KAHLIL GIBRAN QUOTES

Hewan-Hewan


Di suatu senja yang temaram, pada suatu hari yang indah, ketika beribu khayalan mengendap dalam pikiranku, aku pergi seorang diri menuju pinggiran kota, menyusuri loronglorong jalan. Di kiri-kanan jalan yang kulalui berjejer rumah-rumah penduduk, terdiam dalam sunyi. Rumahrumah itu kini tinggal puing-puing belaka.

Di reruntuhan rumah itu terlihat seekor anjing sedang terbujur di atas sampah dan abu. Kulitnya tercabikcabik oleh luka-luka menganga terbalut kesakitan yang memburai di tubuhnya yang lemah. Pandangannya yang blingsatan tertuju pada cahaya matahari, namun seolah menampakkan mata pandang yang penuh kepiluan
sebagai jeritan keputusasaan, penderitaan, dan kehinaan.

Perlahan aku melangkahkan kaki, mencoba menghampirinya dengan harapan dapat kupahami bahasanya sehingga aku bisa meringankan duka lara jiwanya. Ternyata kedekatanku hanya menakutkannya saja, dan ia berusaha bangun dari sakit dengan kaki lumpuh. Anjing kurus itu terjatuh, kemudian ia membidikkan pandangannya padaku dengan harapan yang berbalut sinis. Pandangannya yang
sekilas itu, begitu cepat dan lebih menyentuh daripada air mata manusia. Berikut penuturannya yang dapat aku pahami ketika ia berkata:

"Hai anak manusia, telah aku tanggung derita nestapa sampai-sampai
tak tertahankan olehku, dan hai ini disebabkan oleh kebrutalan dan ketidakmanusiawianmu.

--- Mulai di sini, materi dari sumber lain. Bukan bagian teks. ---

/-- The descriptors that a VFLT instruction checks: A and B, and C with a third operand (08 R187). -/
def floatFormats (t : Thread) (y : Ty) (third : Bool) : List Nat :=
  if y = .x8 then [t.fmtA, t.fmtB] ++ (if third then [t.fmtC] else []) else []

/-- A VFLT instruction with operands vS and vT (08 R190). -/
def vflt (d s t : Grp) (m : Pred) (y : Ty) (g : FloatFn) (st : State) : Out :=
  .next (vissue y (grpRegs d ++ grpRegs s ++ grpRegs t) (fun st =>
    checkFormats (floatFormats st.thr y true) (fun st =>
      let w := tyWidth y
      st.lanewise d m y w (tyLanes y) fun i =>
        floatLane st.thr y g (lane (st.grp s) w i) (lane (st.grp t) w i) (lane (st.grp d) w i)) st) st)

/-- A VFLT instruction that takes vS's lane as bits, in an IEEE type (08 R190 to R195). -/
def vfltBits (d s : Grp) (m : Pred) (y : Ty) (f : Nat → Nat → Nat × Nat) (st : State) : Out :=
  .next (vissue y (grpRegs d ++ grpRegs s) (fun st =>
    let w := tyWidth y
    st.lanewise d m y w (tyLanes y) fun i => f st.thr.rm (lane (st.grp s) w i)) st)

/-- The lesser of two values (08 R190). -/
def leastValue (a b : FV) : FV × Nat :=
  match a.least b with
  | (none, x) => (.nan false, x)
  | (some true, x) => (a, x)
  | (some false, x) => (b, x)
/-- The greater of two values (08 R190). -/
def greatestValue (a b : FV) : FV × Nat :=
  match a.least b with
  | (none, x) => (.nan false, x)
  | (some true, x) => (if b.isNan then a else b, x)
  | (some false, x) => (if a.isNan then b else a, x)

/-- The sign bit of a lane changed: an x8 code's own sign bit when its format B has one (08 R190). -/
def signOp (d s : Grp) (m : Pred) (y : Ty) (f : Nat → Nat → Nat) (st : State) : Out :=
  .next (vissue y (grpRegs d ++ grpRegs s) (fun st =>
    checkFormats (if y = .x8 then [st.thr.fmtB] else []) (fun st =>
      let w := tyWidth y
      let n := narrowOf st.thr.fmtB
      st.lanewise d m y w (tyLanes y) fun i =>
        let a := lane (st.grp s) w i
        if y = .x8 then (if n.s = 1 then (f a (n.w - 1), 0) else (a, 0)) else (f a (w - 1), 0)) st) st)

/-- VFADD (08 R190). -/
def execVfadd (d s t : Grp) (m : Pred) (y : Ty) (st : State) : Out :=
  vflt d s t m y (fun rm a b _ _ => FV.add rm a b) st
/-- VFSUB (08 R190). -/
def execVfsub (d s t : Grp) (m : Pred) (y : Ty) (st : State) : Out :=
  vflt d s t m y (fun rm a b _ _ => FV.add rm a b.flip) st
/-- VFMUL (08 R190). -/
def execVfmul (d s t : Grp) (m : Pred) (y : Ty) (st : State) : Out :=
  vflt d s t m y (fun _ a b _ _ => FV.mul a b) st
/-- VFDIV (08 R190). -/
def execVfdiv (d s t : Grp) (m : Pred) (y : Ty) (st : State) : Out :=
  vflt d s t m y (fun _ a b _ _ => FV.div a b) st
/-- VFMIN (08 R190). -/
def execVfmin (d s t : Grp) (m : Pred) (y : Ty) (st : State) : Out :=
  vflt d s t m y (fun _ a b _ _ => leastValue a b) st
/-- VFMAX (08 R190). -/
def execVfmax (d s t : Grp) (m : Pred) (y : Ty) (st : State) : Out :=
  vflt d s t m y (fun _ a b _ _ => greatestValue a b) st
/-- VFMA (08 R190). -/
def execVfma (d s t : Grp) (m : Pred) (y : Ty) (st : State) : Out :=
  vflt d s t m y (fun rm a b c o => FV.fma rm a b c o) st
/-- VFSQRT (08 R190). -/
def execVfsqrt (d s : Grp) (m : Pred) (y : Ty) (st : State) : Out :=
  .next (vissue y (grpRegs d ++ grpRegs s) (fun st =>
    checkFormats (floatFormats st.thr y false) (fun st =>
      let w := tyWidth y
      st.lanewise d m y w (tyLanes y) fun i =>
        floatLane st.thr y (fun _ a _ _ _ => FV.sqrt a) (lane (st.grp s) w i) 0 0) st) st)
/-- VFABS (08 R190). -/
def execVfabs (d s : Grp) (m : Pred) (y : Ty) (st : State) : Out := signOp d s m y (fun a k => putField a k 1 0) st
/-- VFNEG (08 R190). -/
def execVfneg (d s : Grp) (m : Pred) (y : Ty) (st : State) : Out := signOp d s m y (fun a k => a ^^^ 2 ^ k) st
/-- VRCP (08 R192). -/
def execVrcp (d s : Grp) (m : Pred) (y : Ty) (st : State) : Out := vfltBits d s m y vrcp st
/-- VRSQ (08 R193). -/
def execVrsq (d s : Grp) (m : Pred) (y : Ty) (st : State) : Out := vfltBits d s m y vrsq st
/-- VEXP2 (08 R194). -/
def execVexp2 (d s : Grp) (m : Pred) (y : Ty) (st : State) : Out := vfltBits d s m y vexp2 st
/-- VLOG2 (08 R195). -/
def execVlog2 (d s : Grp) (m : Pred) (y : Ty) (st : State) : Out := vfltBits d s m y vlog2 st
/-- VFRND (08 R190). -/
def execVfrnd (d s : Grp) (m : Pred) (y : Ty) (st : State) : Out := vfltBits d s m y (ffOf y).toIntegral st

/-! VCMP (08 R196). -/

/-- A compare of lanes into pD: bits of inactive lanes stay, bits at and above the lane count are 0. -/
def vcmp (p : Pred) (s t : Grp) (m : Pred) (y : Ty) (c : Nat → Nat → Bool × Nat) (st : State) : State :=
  let w := tyWidth y
  let n := tyLanes y
  let r := fun i => c (lane (st.grp s) w i) (lane (st.grp t) w i)
  st.flagged (laneFlags n (st.active m) fun i => (r i).2) fun st =>
    (st.setP p (BitVec.ofNat 64 (mergeLanes 1 n (st.p p).toNat (st.active m) fun i => (r i).1.toNat))).vdone y

/-- An integer compare (08 R196). -/
def vcmpInt (p : Pred) (s t : Grp) (m : Pred) (y : Ty) (c : Int → Int → Bool) (signed : Bool) (st : State) : Out :=
  .next (vissue y (grpRegs s ++ grpRegs t) (vcmp p s t m y fun a b =>
    (if signed then c (sextNat (tyWidth y) a) (sextNat (tyWidth y) b) else c a b, 0)) st)

/-- A float compare: x8 lanes are decoded under B and C (08 R196). -/
def vcmpFloat (p : Pred) (s t : Grp) (m : Pred) (y : Ty) (c : FV → FV → Bool × Nat) (st : State) : Out :=
  .next (vissue y (grpRegs s ++ grpRegs t) (fun st =>
    checkFormats (if y = .x8 then [st.thr.fmtB, st.thr.fmtC] else []) (fun st =>
      vcmp p s t m y (fun a b =>
        if y = .x8 then c ((narrowOf st.thr.fmtB).decode a) ((narrowOf st.thr.fmtC).decode b)
        else c ((ffOf y).unpack a) ((ffOf y).unpack b)) st) st) st)

/-- VCEQ (08 R196). -/
def execVceq (p : Pred) (s t : Grp) (m : Pred) (y : Ty) (st : State) : Out :=
  vcmpInt p s t m y (fun a b => a == b) true st
/-- VCNE (08 R196). -/
def execVcne (p : Pred) (s t : Grp) (m : Pred) (y : Ty) (st : State) : Out :=
  vcmpInt p s t m y (fun a b => a != b) true st
/-- VCLT (08 R196). -/
def execVclt (p : Pred) (s t : Grp) (m : Pred) (y : Ty) (st : State) : Out :=
  vcmpInt p s t m y (fun a b => decide (a < b)) true st
/-- VCLE (08 R196). -/
def execVcle (p : Pred) (s t : Grp) (m : Pred) (y : Ty) (st : State) : Out :=
  vcmpInt p s t m y (fun a b => decide (a ≤ b)) true st
/-- VCLTN (08 R196). -/
def execVcltn (p : Pred) (s t : Grp) (m : Pred) (y : Ty) (st : State) : Out :=
  vcmpInt p s t m y (fun a b => decide (a < b)) false st
/-- VCLEN (08 R196). -/
def execVclen (p : Pred) (s t : Grp) (m : Pred) (y : Ty) (st : State) : Out :=
  vcmpInt p s t m y (fun a b => decide (a ≤ b)) false st
/-- VFCEQ (08 R196). -/
def execVfceq (p : Pred) (s t : Grp) (m : Pred) (y : Ty) (st : State) : Out := vcmpFloat p s t m y fpEq st
/-- VFCLT (08 R196). -/
def execVfclt (p : Pred) (s t : Grp) (m : Pred) (y : Ty) (st : State) : Out := vcmpFloat p s t m y fpLt st
/-- VFCLE (08 R196). -/
def execVfcle (p : Pred) (s t : Grp) (m : Pred) (y : Ty) (st : State) : Out := vcmpFloat p s t m y fpLe st
/-- VFCUN (08 R196). -/
def execVfcun (p : Pred) (s t : Grp) (m : Pred) (y : Ty) (st : State) : Out := vcmpFloat p s t m y fpUn st

/-! VPERM (08 R197, R198). -/

/-- The active lanes of a group, in ascending order (08 R197). -/
def State.activeLanes (s : State) (k : Grp) (m : Pred) (y : Ty) : List Nat :=
  ((List.range (tyLanes y)).filter (s.active m)).map (lane (s.grp k) (tyWidth y))
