/-- 05 R101 to R104, R111, R112 steps 1 to 3: in a step in which a thread that runs issues, the words at its pc, read from the fetch
buffers, decode to the instruction that the step executes; `ir` holds them, and what is added around the execution marks the launches
that are complete (15 R355) and then keeps the rises and counts the falls of the all-asleep outputs (14 R351), which changes nothing else. Words that decode to nothing trap
ILLEGAL_INSTRUCTION or RESERVED_FIELD with the words as TFADDR; a word that no buffer holds is waited for. -/
def Obligations.StepRunsDecodedInstruction : Prop :=
  (∀ (σ : State) (x y : Sector), let t := σ.thr; let pc := t.pc.toNat; let pd := (t.pc + 4).toNat
    let w := x.words.getD (pc % 64 / 4) 0
    let two := twoWords w
    let v := if two then y.words.getD (pd % 64 / 4) 0 else 0
    let u : State := { σ with issuing := false, ir := w + 2 ^ 32 * v };
    σ.issuing = true → t.st.runs = true →
    fetchable pc = true → t.sectorOf pc = some x → x.fault = none → x.poisoned.getD (pc % 64 / 8) false = false →
    (two = true → fetchable pd = true ∧ t.sectorOf pd = some y ∧ y.fault = none ∧ y.poisoned.getD (pd % 64 / 8) false = false) →
    (∀ i, decode w v = .ok i → step σ = settle (exec i u)) ∧
    (decode w v = .illegal → step σ = settle (.next (u.trap Cause.illegal u.irWord))) ∧
    (decode w v = .reserved → step σ = settle (.next (u.trap Cause.reserved u.irWord)))) ∧
  (∀ (σ : State), σ.issuing = true → σ.thr.st.runs = true → fetchable σ.thr.pc.toNat = true → σ.thr.sectorOf σ.thr.pc.toNat = none →
    step σ = settle (.next { σ with issuing := false })) ∧
  (∀ (t : State), ∃ v u : State, settle (.next t) = .next u ∧ v = { t with modules := v.modules } ∧ u = { t with modules := u.modules } ∧ ∀ m : Nat,
    v.module m = { t.module m with launches := (t.module m).launches.map fun l => { l with complete := l.complete || !(t.hasTask m l.id || t.hasWork m l.id) } } ∧
    let watched : Nat × Domain → Nat × Domain := fun p => let d := p.2; let out := v.asleepNow m d.tag
      (p.1, if out = true ∧ d.asleep = false then { d with asleep := true, rises := d.rises ++ [d.falls] }
        else if out = false ∧ d.asleep = true then { d with asleep := false, falls := d.falls + 1 } else d);
    u.module m = { t.module m with launches := (v.module m).launches, domains := (t.module m).domains.map watched }) ∧
  (∀ (σ : State) (i : Instr) (r : List Instr), σ.issuing = false → σ.agenda = i :: r → isStep i = true →
    step σ = settle (exec i { σ with agenda := r, tick := σ.tick + 1 }))

/-- 15 R362 with 07 R183, 12 R281: every step of the machine keeps memory in its canonical form: listed addresses rise, no listed byte reads as an
unlisted one, and the sets of empty and of poisoned words rise. -/
def Obligations.StepKeepsMemoryWf : Prop :=
  ∀ s t : State, MemoryWf s → Steps s t → MemoryWf t

/-- 08 R184, 06 R140, 07 R159, R170 with 14 R328, R338 and 07 R174, R175: every step keeps the machine within its limits: fifteen format registers and
TDEPTH at most 2 in every thread, and at most 64 journal entries and 16 region checkpoints in use on every core. -/
def Obligations.StepKeepsBounds : Prop :=
  ∀ s t : State, Bounds s → Steps s t → Bounds t

/-- 15 R362, R364, R367 with 10 R230, 06 R131: right after reset every device word reads zero with P = 1, W = 0 and no poison; every
slot is free; the launch queues are disabled, no domain is bound, the error log and the host-service queue are empty; MR is zero,
the life-cycle state is the fuse default, no key is fused, the cap is 3,200 W, and the mailbox reads BUSY until the boot is complete. Memory is in
its canonical form. The state of the fuses on a part that nothing has fused is the model's choice (log entry 13). -/
def Obligations.ResetState : Prop :=
  let s := State.reset
  MemoryWf s ∧ Bounds s ∧ (∀ a : Nat, a < 2 ^ 62 → s.mem.byte a = 0) ∧
  (∀ w : Nat, w < 2 ^ 59 → s.mem.full w = true ∧ s.mem.poisoned w = false ∧ ∀ e ∈ s.waitq, e.word ≠ w) ∧
  (∀ cid slot : Nat, (s.thread cid slot).st = .free) ∧
  (∀ cid r : Nat, Tab.get 0 (s.core cid).rf r = 0) ∧
  (∀ m q : Nat, ((s.module m).queue q).en = false) ∧
  (∀ m : Nat, let x := s.module m; x.domains = [] ∧ x.log = [] ∧ x.hsq = [] ∧ x.mr = 0 ∧ x.cap = 3200 ∧ x.fuses.lifecycle = 0 ∧ x.fuses.keyEpoch = none ∧
    x.fuses.keysMade = 0 ∧ x.fuses.fuseMap = [] ∧ x.launches = [] ∧ x.booted = false ∧ x.busy = true) ∧
  (∀ cl : Nat, (s.cluster cl).eng.flask.st = 0 ∧ (s.cluster cl).spawn = [] ∧ (s.cluster cl).eng.jobs = [] ∧
    (s.cluster cl).eng.ladle = [])
end

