-- ==== Sys2Proof/Laws/Dispatch.lean ====
section
/-!
SUPPORT. What `exec` does with each constructor: its meaning, one lemma a constructor.
-/
namespace Sys2Proof.Machine
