-- ==== Sys2Proof/Laws/Mem.lean ====
section
/-!
SUPPORT. Memory: a read after a write, and the canonical form that every operation on memory keeps.
-/
namespace Sys2Proof.Machine

/-! Cells. -/

theorem cellsWf_mono {l : List Host.Cell} {a b : Nat} (h : cellsWf a l = true) (hab : b ≤ a) : cellsWf b l = true := by
  cases l with
  | nil => rfl
  | cons c r =>
    simp only [cellsWf, Bool.and_eq_true, decide_eq_true_eq] at h ⊢
    exact ⟨⟨Nat.le_trans hab h.1.1, h.1.2⟩, h.2⟩

theorem cellsWf_put (l : List Host.Cell) : ∀ (lo a : Nat) (v : Byte), lo ≤ a → cellsWf lo l = true →
    cellsWf lo (cellPut l a v) = true := by
  induction l with
  | nil =>
    intro lo a v ha _
    simp only [cellPut]
    split <;> simp_all [cellsWf]
  | cons c r ih =>
    intro lo a v ha h
    obtain ⟨b, w⟩ := c
    simp only [cellsWf, Bool.and_eq_true, decide_eq_true_eq] at h
    simp only [cellPut]
    split
    · rename_i hb
      split
      · simp_all [cellsWf]
      · simp only [cellsWf, Bool.and_eq_true, decide_eq_true_eq]
        exact ⟨⟨ha, by simpa using ‹¬v = Memory.blank›⟩, ⟨⟨by omega, h.1.2⟩, h.2⟩⟩
    · split
      · rename_i hb
        subst hb
        split
        · exact cellsWf_mono h.2 (by omega)
        · simp_all [cellsWf]
      · simp only [cellsWf, Bool.and_eq_true, decide_eq_true_eq]
        exact ⟨h.1, ih _ _ _ (by omega) h.2⟩

theorem cellsWf_filter (p : Host.Cell → Bool) (l : List Host.Cell) : ∀ lo, cellsWf lo l = true →
    cellsWf lo (l.filter p) = true := by
  induction l with
  | nil => intro lo _; rfl
  | cons c r ih =>
    intro lo h
    obtain ⟨b, w⟩ := c
    simp only [cellsWf, Bool.and_eq_true, decide_eq_true_eq] at h
    by_cases hp : p (b, w) = true
    · simp only [List.filter_cons_of_pos hp, cellsWf, Bool.and_eq_true, decide_eq_true_eq]
      exact ⟨h.1, ih _ h.2⟩
    · rw [List.filter_cons_of_neg hp]
      exact cellsWf_mono (ih _ h.2) (by omega)

theorem cellAt_below {l : List Host.Cell} : ∀ {lo a : Nat}, cellsWf lo l = true → a < lo → cellAt l a = Memory.blank := by
  cases l with
  | nil => intros; rfl
  | cons c r =>
    intro lo a h ha
    obtain ⟨b, w⟩ := c
    simp only [cellsWf, Bool.and_eq_true, decide_eq_true_eq] at h
    simp only [cellAt]
    rw [if_neg (by omega), if_pos (by omega)]

theorem cellAt_put (l : List Host.Cell) : ∀ (lo a b : Nat) (v : Byte), cellsWf lo l = true →
    cellAt (cellPut l a v) b = if b = a then v else cellAt l b := by
  induction l with
  | nil =>
    intro lo a b v _
    simp only [cellPut]
    split
    · simp_all [cellAt]
    · by_cases hb : b = a
      · subst hb; simp [cellAt]
      · simp [cellAt, hb, Ne.symm hb]
  | cons c r ih =>
    intro lo a b v h
    obtain ⟨k, w⟩ := c
    simp only [cellsWf, Bool.and_eq_true, decide_eq_true_eq] at h
    simp only [cellPut]
    split
    · rename_i hak
      split
      · rename_i hv
        by_cases hb : b = a
        · subst hb; simp only [if_true, cellAt]; rw [if_neg (by omega), if_pos (by omega), hv]
        · simp [hb]
      · by_cases hb : b = a
        · subst hb; simp [cellAt]
        · by_cases hba : b < a
          · simp only [cellAt, if_neg (Ne.symm hb), if_pos hba, if_neg hb]
            rw [if_neg (by omega), if_pos (by omega)]
          · simp only [cellAt, if_neg (Ne.symm hb), if_neg hba, if_neg hb]
    · split
      · rename_i hak hkk
        subst hkk
        split
        · rename_i hv
          by_cases hb : b = a
          · subst hb; simp only [if_true]; rw [cellAt_below h.2 (by omega), hv]
          · simp only [cellAt, if_neg hb, if_neg (Ne.symm hb)]
            split
            · exact cellAt_below h.2 (by omega)
            · rfl
        · by_cases hb : b = a
          · subst hb; simp [cellAt]
          · simp [cellAt, hb, Ne.symm hb]
      · rename_i hak hkk
        simp only [cellAt]
        rw [ih (k + 1) a b v h.2]
        by_cases hb : b = a
        · subst hb; simp only [if_true]; rw [if_neg (by omega), if_neg (by omega)]
        · simp [hb]

/-! Sets of word numbers. -/

theorem risingFrom_mono {l : List Nat} {a b : Nat} (h : risingFrom a l = true) (hab : b ≤ a) : risingFrom b l = true := by
  cases l with
  | nil => rfl
  | cons c r =>
    simp only [risingFrom, Bool.and_eq_true, decide_eq_true_eq] at h ⊢
    exact ⟨Nat.le_trans hab h.1, h.2⟩

theorem risingFrom_insert (l : List Nat) : ∀ lo n, lo ≤ n → risingFrom lo l = true → risingFrom lo (setInsert l n) = true := by
  induction l with
  | nil => intro lo n hn _; simp [setInsert, risingFrom, hn]
  | cons a r ih =>
    intro lo n hn h
    simp only [risingFrom, Bool.and_eq_true, decide_eq_true_eq] at h
    simp only [setInsert]
    split
    · simp only [risingFrom, Bool.and_eq_true, decide_eq_true_eq]
      exact ⟨hn, by omega, h.2⟩
    · split
      · simp [risingFrom, h.1, h.2]
      · simp only [risingFrom, Bool.and_eq_true, decide_eq_true_eq]
        exact ⟨h.1, ih _ _ (by omega) h.2⟩

theorem risingFrom_filter (p : Nat → Bool) (l : List Nat) : ∀ lo, risingFrom lo l = true → risingFrom lo (l.filter p) = true := by
  induction l with
  | nil => intro lo _; rfl
  | cons a r ih =>
    intro lo h
    simp only [risingFrom, Bool.and_eq_true, decide_eq_true_eq] at h
    by_cases hp : p a = true
    · simp only [List.filter_cons_of_pos hp, risingFrom, Bool.and_eq_true, decide_eq_true_eq]
      exact ⟨h.1, ih _ h.2⟩
    · rw [List.filter_cons_of_neg hp]
      exact risingFrom_mono (ih _ h.2) (by omega)

theorem mem_setInsert (l : List Nat) (n w : Nat) : w ∈ setInsert l n ↔ w = n ∨ w ∈ l := by
  induction l with
  | nil => simp [setInsert]
  | cons a r ih =>
    simp only [setInsert]
    split
    · simp
    · split
      · rename_i h; subst h; simp
      · simp only [List.mem_cons, ih]; exact or_left_comm

theorem mem_setErase (l : List Nat) (n w : Nat) : w ∈ setErase l n ↔ w ∈ l ∧ w ≠ n := by
  simp [setErase]

/-! Operations on memory keep its canonical form. -/

theorem Memory.wf_iff (m : Memory) :
    m.wf = true ↔ cellsWf 0 m.cells = true ∧ risingFrom 0 m.empties = true ∧ risingFrom 0 m.poison = true := by
  simp [Memory.wf, and_assoc]

theorem Memory.wf_putByte {m : Memory} (h : m.wf = true) (a : Nat) (v : Byte) : (m.putByte a v).wf = true := by
  rw [Memory.wf_iff] at h ⊢
  exact ⟨cellsWf_put _ _ _ _ (Nat.zero_le _) h.1, h.2⟩

theorem Memory.wf_write {m : Memory} (h : m.wf = true) (a n v : Nat) : (m.write a n v).wf = true := by
  induction n generalizing m a v with
  | zero => exact h
  | succ n ih => exact ih (Memory.wf_putByte h _ _) _ _

theorem Memory.wf_setFull {m : Memory} (h : m.wf = true) (w : Nat) (p : Bool) : (m.setFull w p).wf = true := by
  rw [Memory.wf_iff] at h ⊢
  refine ⟨h.1, ?_, h.2.2⟩
  show risingFrom 0 (if p then setErase m.empties w else setInsert m.empties w) = true
  split
  · exact risingFrom_filter _ _ _ h.2.1
  · exact risingFrom_insert _ _ _ (Nat.zero_le _) h.2.1

theorem Memory.wf_setPoison {m : Memory} (h : m.wf = true) (w : Nat) (p : Bool) : (m.setPoison w p).wf = true := by
  rw [Memory.wf_iff] at h ⊢
  refine ⟨h.1, h.2.1, ?_⟩
  show risingFrom 0 (if p then setInsert m.poison w else setErase m.poison w) = true
  split
  · exact risingFrom_insert _ _ _ (Nat.zero_le _) h.2.2
  · exact risingFrom_filter _ _ _ h.2.2

theorem Memory.wf_wipe {m : Memory} (h : m.wf = true) (lo hi : Nat) : (m.wipe lo hi).wf = true := by
  rw [Memory.wf_iff] at h ⊢
  exact ⟨cellsWf_filter _ _ _ h.1, risingFrom_filter _ _ _ h.2.1, risingFrom_filter _ _ _ h.2.2⟩

/-- A fold of operations that keep the canonical form keeps it. -/
theorem Memory.wf_foldl {α : Type} (f : Memory → α → Memory) (hf : ∀ m x, m.wf = true → (f m x).wf = true) (l : List α) :
    ∀ m : Memory, m.wf = true → (l.foldl f m).wf = true := by
  induction l with
  | nil => intro m h; exact h
  | cons x r ih => intro m h; exact ih _ (hf _ _ h)

theorem Memory.wf_load {m : Memory} (h : m.wf = true) (bytes : List Host.Cell) (empties poison : List Nat) :
    (m.load bytes empties poison).wf = true :=
  Memory.wf_foldl _ (fun _ _ h => Memory.wf_setPoison h _ _) _ _
    (Memory.wf_foldl _ (fun _ _ h => Memory.wf_setFull h _ _) _ _
      (Memory.wf_foldl _ (fun _ _ h => Memory.wf_putByte h _ _) _ _ h))

theorem Memory.wf_wipeModule {m : Memory} (h : m.wf = true) (k : Nat) : (m.wipeModule k).wf = true :=
  Memory.wf_wipe (Memory.wf_wipe (Memory.wf_wipe h _ _) _ _) _ _

theorem cellsWf_foldl (l : List Host.Cell) : ∀ acc, cellsWf 0 acc = true →
    cellsWf 0 (l.foldl (fun l c => cellPut l c.1 c.2) acc) = true := by
  induction l with
  | nil => intro acc h; exact h
  | cons c r ih => intro acc h; exact ih _ (cellsWf_put _ _ _ _ (Nat.zero_le _) h)

theorem risingFrom_foldl (l : List Nat) : ∀ acc, risingFrom 0 acc = true → risingFrom 0 (l.foldl setInsert acc) = true := by
  induction l with
  | nil => intro acc h; exact h
  | cons c r ih => intro acc h; exact ih _ (risingFrom_insert _ _ _ (Nat.zero_le _) h)

theorem Memory.wf_rename (m : Memory) (f : Nat → Nat) : (m.rename f).wf = true := by
  rw [Memory.wf_iff]
  exact ⟨cellsWf_foldl _ _ rfl, risingFrom_foldl _ _ rfl, risingFrom_foldl _ _ rfl⟩

/-! Reads after writes. -/

/-- A byte read after a byte written. -/
theorem Memory.byte_putByte {m : Memory} (h : m.wf = true) (a b : Nat) (v : Byte) :
    (m.putByte a v).byte b = if b = a then v else m.byte b := cellAt_put _ 0 _ _ _ ((Memory.wf_iff m).mp h).1

/-- A byte read outside the bytes written. -/
theorem Memory.byte_write_other {m : Memory} (h : m.wf = true) (a n v b : Nat) (hb : b < a ∨ a + n ≤ b) :
    (m.write a n v).byte b = m.byte b := by
  induction n generalizing m a v with
  | zero => rfl
  | succ n ih =>
    rw [show m.write a (n + 1) v = (m.putByte a (BitVec.ofNat 8 v)).write (a + 1) n (v / 256) from rfl,
      ih (Memory.wf_putByte h _ _) _ _ (by omega), Memory.byte_putByte h, if_neg (by omega)]

/-- A number read where it was written. -/
theorem Memory.read_write {m : Memory} (h : m.wf = true) (a n v : Nat) : (m.write a n v).read a n = v % 2 ^ (8 * n) := by
  induction n generalizing m a v with
  | zero => simp [Memory.read, Nat.mod_one]
  | succ n ih =>
    have e : m.write a (n + 1) v = (m.putByte a (BitVec.ofNat 8 v)).write (a + 1) n (v / 256) := rfl
    have hp := Memory.wf_putByte h a (BitVec.ofNat 8 v)
    show ((m.write a (n + 1) v).byte a).toNat + 256 * (m.write a (n + 1) v).read (a + 1) n = _
    rw [e, ih hp, Memory.byte_write_other hp _ _ _ _ (by omega), Memory.byte_putByte h, if_pos rfl]
    have h2 : (2 : Nat) ^ (8 * (n + 1)) = 256 * 2 ^ (8 * n) := by
      rw [show 8 * (n + 1) = 8 + 8 * n by omega, Nat.pow_add]
    rw [h2, BitVec.toNat_ofNat, Nat.mod_mul]

/-- P of a word after P of a word is set. -/
theorem Memory.full_setFull (m : Memory) (w k : Nat) (p : Bool) : (m.setFull w p).full k = if k = w then p else m.full k := by
  rw [Bool.eq_iff_iff]
  cases p <;> by_cases h : k = w <;> simp [Memory.full, Memory.setFull, mem_setInsert, mem_setErase, h]

/-- Whether a word is poisoned after a word is poisoned or healed. -/
theorem Memory.poisoned_setPoison (m : Memory) (w k : Nat) (p : Bool) :
    (m.setPoison w p).poisoned k = if k = w then p else m.poisoned k := by
  rw [Bool.eq_iff_iff]
  cases p <;> by_cases h : k = w <;> simp [Memory.poisoned, Memory.setPoison, mem_setInsert, mem_setErase, h]

end Sys2Proof.Machine
end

"Aku telah lari dari kaki-kaki kalian yang telah menyebabkan tubuhku terluka
memar. Akhirnya, aku pun mencari perlindungan di sini. Bagiku, hati manusia tak lebih mulia dari debu dan kotoran, puing-puing ini pun lebih melankolis ketimbang jiwa manusia. Enyahlah, kalian adalah pengacau dunia yang menodai hukum, melacuri keadilan negeri ini.

"Seringkali aku merasa heran, bahwa diriku tak lebih hanyalah makhluk
sengsara yang melayani anak Adam dengan penuh kesetiaan dan loyalitas. Akulah sahabat sejatimu yang penuh setia, kau kujaga sepanjang siang dan malam. Ketika kau tiada hatiku sedih dan ketika kau kembali hatiku menyambut dengan penuh gembira. Walau makananku hanya sampah-sampah sisa makanan yang kalian makan, aku sudah cukup merasa puas. Dan aku pun sudah cukup merasa bahagia dengan tulang-tulang yang telah dikuliti oleh gigi-gigi kalian. Namun ketika umurku sudah memasuki usia senja dan sakit-sakitan, aku lalu diusirnya dari rumah serta meninggalkan aku seorang diri tanpa berperasaan.

"Oh Putra Adam, aku lihat persamaan antara aku dan kalian ketika sang waktu meremukkan mereka. Ada bala tentara yang berjuang melawan musuh demi negara ketika mereka sudah merasa kehidupannya sejahtera. Namun saat ini, musim dingin
kehidupan telah tiba dan mereka tidak berfaedah untuk waktu yang lebih lama, mereka telah tersingkir.

"Aku pun melihat sebuah persamaan antara nasibku dan nasib seorang wanita yang hari-harinya begitu indah, waktunya ia curahkan untuk hati seorang pria muda; yang kemudian, sebagai seorang ibu, hidupnya ia curahkan sepenuh jiwa untuk si
buah hati. Namun setelah berusia tua, dia dicampakkan dan dijauhi begitu saja. Betapa murkanya gempamu, wahai anak Adam, kalian adalah penindas!"


Demikianlah hatiku memahami bahasa kata-kata seekor binatang bisu.